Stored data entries
-- ==== Sys2Proof/Laws/Kept.lean ====
section
/-! SUPPORT. What a state function leaves alone: the queue of waiting commands, the locked image and stage memory. One lemma
per state function that keeps all three, in the order of their definitions; the functions that write stage memory, wipe it or
lock an image are in Laws/Held.lean. -/

namespace Sys2Proof.Laws

open Sys2Proof Sys2Proof.Machine

/-- The queue, the image and stage memory of a state. -/
def kept (s : State) : List Instr × Option Image × List Host.Cell := (s.pending, s.img, s.stage.mem)
@[simp] theorem kept_foldl {α : Type} (g : State → α → State) (h : ∀ s a, kept (g s a) = kept s) (l : List α) (s : State) : kept (l.foldl g s) = kept s := by
  induction l generalizing s with
  | nil => rfl
  | cons a l ih => rw [List.foldl_cons, ih, h]
@[simp] theorem kept_ite (c : Prop) [Decidable c] (a b : State) : kept (if c then a else b) = if c then kept a else kept b := by split <;> rfl
@[simp] theorem kept_mk (pending boot img pins chans ctxs path stage hub xl ports links clk aon out fresh order) : kept ⟨pending, boot, img, pins, chans, ctxs, path, stage, hub, xl, ports, links, clk, aon, out, fresh, order⟩ = (pending, img, stage.mem) := rfl
@[simp] theorem kept_eta (s : State) : (s.pending, s.img, s.stage.mem) = kept s := rfl
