-- ==== Sys2Proof/Laws/Canon.lean ====
section
/-! SUPPORT. Every state function keeps the canonical form of every sparse table (`Canon`): one lemma per state function, in
the order of their definitions. `okX` is the canonical form of table X, kept folded while a record update is simplified. -/

namespace Sys2Proof.Laws

open Sys2Proof Sys2Proof.Machine

def okChans (t : Tbl Chan) : Prop := twf (fun _ => {}) t = true
def okCtxs (t : Tbl Ctx) : Prop := twf ctxDflt t = true
def okLinks (t : Tbl Link) : Prop := twf (fun _ => {}) t = true
def okSlots (t : Tbl (List Nat)) : Prop := twf (fun _ => []) t = true
def okWinRd (t : Tbl Win8) : Prop := twf (fun _ => {}) t = true
def okWinWr (t : Tbl Win8) : Prop := twf (fun _ => {}) t = true
def okKq (t : Tbl Kq) : Prop := twf (fun _ => {}) t = true
def okMd (t : Tbl Md) : Prop := twf (fun _ => {}) t = true
def okFe (t : Tbl Fe) : Prop := twf (fun _ => {}) t = true
def okRelay (t : Tbl Relay) : Prop := twf (fun _ => {}) t = true
def okMem (t : List Host.Cell) : Prop := Memory.wf t = true
def okBg (t : Tbl Bg) : Prop := twf (fun _ => {}) t = true
def okPool (t : Tbl PoolSt) : Prop := twf (fun _ => {}) t = true
def okFenceMem (t : Tbl (BitVec 33)) : Prop := twf (fun _ => 0) t = true
def okFenceCore (t : Tbl (BitVec 33)) : Prop := twf (fun _ => 0) t = true
def okFenceLink (t : Tbl (BitVec 42)) : Prop := twf (fun _ => 0) t = true
def okRankBank (t : Tbl (List Nat)) : Prop := twf (fun _ => List.range 36) t = true
def okRankMem (t : Tbl (List Nat)) : Prop := twf (fun _ => List.range 33) t = true
def okRankCore (t : Tbl (List Nat)) : Prop := twf (fun _ => List.range 33) t = true
def okHintBank (t : Tbl (List (Nat × Nat))) : Prop := twf (fun _ => []) t = true
def okHintMem (t : Tbl (List (Nat × Nat))) : Prop := twf (fun _ => []) t = true
def okHintCore (t : Tbl (List (Nat × Nat))) : Prop := twf (fun _ => []) t = true
def okRings (t : Tbl Ring) : Prop := twf (fun _ => {}) t = true
def okHqs (t : Tbl Hq) : Prop := twf (fun _ => {}) t = true
def okBars (t : Tbl Bar) : Prop := twf (fun _ => {}) t = true
def okMbs (t : Tbl Mb) : Prop := twf (fun _ => {}) t = true
def okHalf (t : Tbl Half) : Prop := twf (fun _ => {}) t = true
def okWins (t : Tbl Window) : Prop := twf (fun _ => {}) t = true
def okCp (t : Tbl Cp) : Prop := twf (fun _ => {}) t = true
def okMp (t : Tbl Mp) : Prop := twf (fun _ => {}) t = true
def okMsi (t : Tbl Msi) : Prop := twf (fun _ => {}) t = true
def okIsl (t : Tbl Island) : Prop := twf islDflt t = true
def okSrc (t : Tbl Src) : Prop := twf srcDflt t = true
def okEnt (t : Tbl ZtEnt) : Prop := twf (fun _ => {}) t = true
def okDrop (t : Tbl (BitVec 16)) : Prop := twf (fun _ => 0) t = true
def okSeq (t : Tbl (BitVec 32)) : Prop := twf (fun _ => 0) t = true
@[simp] theorem canon_mk (pending boot img pins chans ctxs path stage hub xl ports links clk aon out fresh order) : Canon ⟨pending, boot, img, pins, chans, ctxs, path, stage, hub, xl, ports, links, clk, aon, out, fresh, order⟩ ↔ (okChans chans ∧ okCtxs ctxs ∧ okLinks links ∧ okSlots path.slots ∧ okWinRd path.winRd ∧ okWinWr path.winWr ∧ okKq path.kq ∧ okMd path.md ∧ okFe path.fe ∧ okRelay path.relay ∧ okMem stage.mem ∧ okBg stage.bg ∧ okPool stage.pool ∧ okFenceMem stage.fenceMem ∧ okFenceCore stage.fenceCore ∧ okFenceLink stage.fenceLink ∧ okRankBank stage.rankBank ∧ okRankMem stage.rankMem ∧ okRankCore stage.rankCore ∧ okHintBank stage.hintBank ∧ okHintMem stage.hintMem ∧ okHintCore stage.hintCore ∧ okRings hub.rings ∧ okHqs hub.hqs ∧ okBars hub.bars ∧ okMbs hub.mbs ∧ okHalf xl.half ∧ okWins xl.wins ∧ okCp ports.cp ∧ okMp ports.mp ∧ okMsi ports.msi ∧ okIsl clk.isl ∧ okSrc aon.fc.src ∧ okEnt aon.zt.ent ∧ okDrop aon.zt.drop ∧ okSeq aon.zt.seq) :=
  ⟨fun h => by cases h; and_intros <;> assumption, fun h => by (repeat cases' h with _ h); constructor <;> with_unfolding_all assumption⟩
@[simp] theorem canon_chans {s : State} (h : Canon s) : okChans s.chans := h.chans
@[simp] theorem okChans_nil : okChans [] := rfl
@[simp] theorem canon_ctxs {s : State} (h : Canon s) : okCtxs s.ctxs := h.ctxs
@[simp] theorem okCtxs_nil : okCtxs [] := rfl
@[simp] theorem canon_links {s : State} (h : Canon s) : okLinks s.links := h.links
@[simp] theorem okLinks_nil : okLinks [] := rfl
@[simp] theorem canon_slots {s : State} (h : Canon s) : okSlots s.path.slots := h.slots
@[simp] theorem okSlots_nil : okSlots [] := rfl
@[simp] theorem canon_winRd {s : State} (h : Canon s) : okWinRd s.path.winRd := h.winRd
@[simp] theorem okWinRd_nil : okWinRd [] := rfl
@[simp] theorem canon_winWr {s : State} (h : Canon s) : okWinWr s.path.winWr := h.winWr
@[simp] theorem okWinWr_nil : okWinWr [] := rfl
@[simp] theorem canon_kq {s : State} (h : Canon s) : okKq s.path.kq := h.kq
@[simp] theorem okKq_nil : okKq [] := rfl
@[simp] theorem canon_md {s : State} (h : Canon s) : okMd s.path.md := h.md
@[simp] theorem okMd_nil : okMd [] := rfl
@[simp] theorem canon_fe {s : State} (h : Canon s) : okFe s.path.fe := h.fe
@[simp] theorem okFe_nil : okFe [] := rfl
@[simp] theorem canon_relay {s : State} (h : Canon s) : okRelay s.path.relay := h.relay
@[simp] theorem okRelay_nil : okRelay [] := rfl
@[simp] theorem canon_mem {s : State} (h : Canon s) : okMem s.stage.mem := h.mem
@[simp] theorem okMem_nil : okMem [] := rfl
@[simp] theorem canon_bg {s : State} (h : Canon s) : okBg s.stage.bg := h.bg
@[simp] theorem okBg_nil : okBg [] := rfl
@[simp] theorem canon_pool {s : State} (h : Canon s) : okPool s.stage.pool := h.pool
@[simp] theorem okPool_nil : okPool [] := rfl
@[simp] theorem canon_fenceMem {s : State} (h : Canon s) : okFenceMem s.stage.fenceMem := h.fenceMem
@[simp] theorem okFenceMem_nil : okFenceMem [] := rfl
@[simp] theorem canon_fenceCore {s : State} (h : Canon s) : okFenceCore s.stage.fenceCore := h.fenceCore
@[simp] theorem okFenceCore_nil : okFenceCore [] := rfl
@[simp] theorem canon_fenceLink {s : State} (h : Canon s) : okFenceLink s.stage.fenceLink := h.fenceLink
@[simp] theorem okFenceLink_nil : okFenceLink [] := rfl
@[simp] theorem canon_rankBank {s : State} (h : Canon s) : okRankBank s.stage.rankBank := h.rankBank
@[simp] theorem okRankBank_nil : okRankBank [] := rfl
@[simp] theorem canon_rankMem {s : State} (h : Canon s) : okRankMem s.stage.rankMem := h.rankMem
@[simp] theorem okRankMem_nil : okRankMem [] := rfl
@[simp] theorem canon_rankCore {s : State} (h : Canon s) : okRankCore s.stage.rankCore := h.rankCore
@[simp] theorem okRankCore_nil : okRankCore [] := rfl
@[simp] theorem canon_hintBank {s : State} (h : Canon s) : okHintBank s.stage.hintBank := h.hintBank
@[simp] theorem okHintBank_nil : okHintBank [] := rfl
@[simp] theorem canon_hintMem {s : State} (h : Canon s) : okHintMem s.stage.hintMem := h.hintMem
@[simp] theorem okHintMem_nil : okHintMem [] := rfl
@[simp] theorem canon_hintCore {s : State} (h : Canon s) : okHintCore s.stage.hintCore := h.hintCore
@[simp] theorem okHintCore_nil : okHintCore [] := rfl
@[simp] theorem canon_rings {s : State} (h : Canon s) : okRings s.hub.rings := h.rings
@[simp] theorem okRings_nil : okRings [] := rfl
@[simp] theorem canon_hqs {s : State} (h : Canon s) : okHqs s.hub.hqs := h.hqs
@[simp] theorem okHqs_nil : okHqs [] := rfl
@[simp] theorem canon_bars {s : State} (h : Canon s) : okBars s.hub.bars := h.bars
@[simp] theorem okBars_nil : okBars [] := rfl
@[simp] theorem canon_mbs {s : State} (h : Canon s) : okMbs s.hub.mbs := h.mbs
@[simp] theorem okMbs_nil : okMbs [] := rfl
@[simp] theorem canon_half {s : State} (h : Canon s) : okHalf s.xl.half := h.half
@[simp] theorem okHalf_nil : okHalf [] := rfl
@[simp] theorem canon_wins {s : State} (h : Canon s) : okWins s.xl.wins := h.wins
@[simp] theorem okWins_nil : okWins [] := rfl
@[simp] theorem canon_cp {s : State} (h : Canon s) : okCp s.ports.cp := h.cp
@[simp] theorem okCp_nil : okCp [] := rfl
@[simp] theorem canon_mp {s : State} (h : Canon s) : okMp s.ports.mp := h.mp
@[simp] theorem okMp_nil : okMp [] := rfl
@[simp] theorem canon_msi {s : State} (h : Canon s) : okMsi s.ports.msi := h.msi
@[simp] theorem okMsi_nil : okMsi [] := rfl
@[simp] theorem canon_isl {s : State} (h : Canon s) : okIsl s.clk.isl := h.isl
@[simp] theorem okIsl_nil : okIsl [] := rfl
@[simp] theorem canon_src {s : State} (h : Canon s) : okSrc s.aon.fc.src := h.src
@[simp] theorem okSrc_nil : okSrc [] := rfl
@[simp] theorem canon_ent {s : State} (h : Canon s) : okEnt s.aon.zt.ent := h.ent
@[simp] theorem okEnt_nil : okEnt [] := rfl
@[simp] theorem canon_drop {s : State} (h : Canon s) : okDrop s.aon.zt.drop := h.drop
@[simp] theorem okDrop_nil : okDrop [] := rfl
@[simp] theorem canon_seq {s : State} (h : Canon s) : okSeq s.aon.zt.seq := h.seq
@[simp] theorem okSeq_nil : okSeq [] := rfl

@[simp] theorem canon_foldl {α : Type} (g : State → α → State) (h : ∀ s a, Canon s → Canon (g s a)) (l : List α) (s : State) (hs : Canon s) : Canon (l.foldl g s) := by
  induction l generalizing s with
  | nil => exact hs
  | cons a l ih => exact ih _ (h _ _ hs)
@[simp] theorem canon_foldl1 {α β : Type} (g : State × β → α → State × β) (h : ∀ acc a, Canon acc.1 → Canon (g acc a).1) (l : List α) (acc : State × β)
    (hs : Canon acc.1) : Canon (l.foldl g acc).1 := by
  induction l generalizing acc with
  | nil => exact hs
  | cons a l ih => exact ih _ (h _ _ hs)
@[simp] theorem canon_iter (f : State → State) (h : ∀ s, Canon s → Canon (f s)) : ∀ n s, Canon s → Canon (iter f n s) := by
  intro n
  induction n with
  | zero => intro s hs; exact hs
  | succ n ih => intro s hs; simp only [iter]; first | exact ih _ (h _ hs) | exact h _ (ih _ hs)
@[simp] theorem canon_ite (c : Prop) [Decidable c] (a b : State) : Canon (if c then a else b) = if c then Canon a else Canon b := by split <;> rfl
@[simp] theorem okFenceMem_tset {t i v} (h : okFenceMem t) : okFenceMem (tset (fun _ => 0#33) t i v) := twf_tset i v h
@[simp] theorem okFenceCore_tset {t i v} (h : okFenceCore t) : okFenceCore (tset (fun _ => 0#33) t i v) := twf_tset i v h
@[simp] theorem okFenceLink_tset {t i v} (h : okFenceLink t) : okFenceLink (tset (fun _ => 0#42) t i v) := twf_tset i v h
@[simp] theorem okRankBank_tset {t i v} (h : okRankBank t) : okRankBank (tset (fun _ => List.range 36) t i v) := twf_tset i v h
@[simp] theorem okRankMem_tset {t i v} (h : okRankMem t) : okRankMem (tset (fun _ => List.range 33) t i v) := twf_tset i v h
@[simp] theorem okRankCore_tset {t i v} (h : okRankCore t) : okRankCore (tset (fun _ => List.range 33) t i v) := twf_tset i v h
@[simp] theorem okHintBank_tset {t i v} (h : okHintBank t) : okHintBank (tset (fun _ => []) t i v) := twf_tset i v h
@[simp] theorem okHintMem_tset {t i v} (h : okHintMem t) : okHintMem (tset (fun _ => []) t i v) := twf_tset i v h
@[simp] theorem okHintCore_tset {t i v} (h : okHintCore t) : okHintCore (tset (fun _ => []) t i v) := twf_tset i v h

→ Work task
The answer must be a verbatim transcription of the entries above, from the first line through the line that contains "a state. -/", and nothing more.

→ Result of the exercise
-- ==== Sys2Proof/Laws/Kept.lean ====
section
/-! SUPPORT. What a state function leaves alone: the queue of waiting commands, the locked image and stage memory. One lemma
per state function that keeps all three, in the order of their definitions; the functions that write stage memory, wipe it or
lock an image are in Laws/Held.lean. -/

namespace Sys2Proof.Laws

open Sys2Proof Sys2Proof.Machine

/-- The queue, the image and stage memory of a state. -/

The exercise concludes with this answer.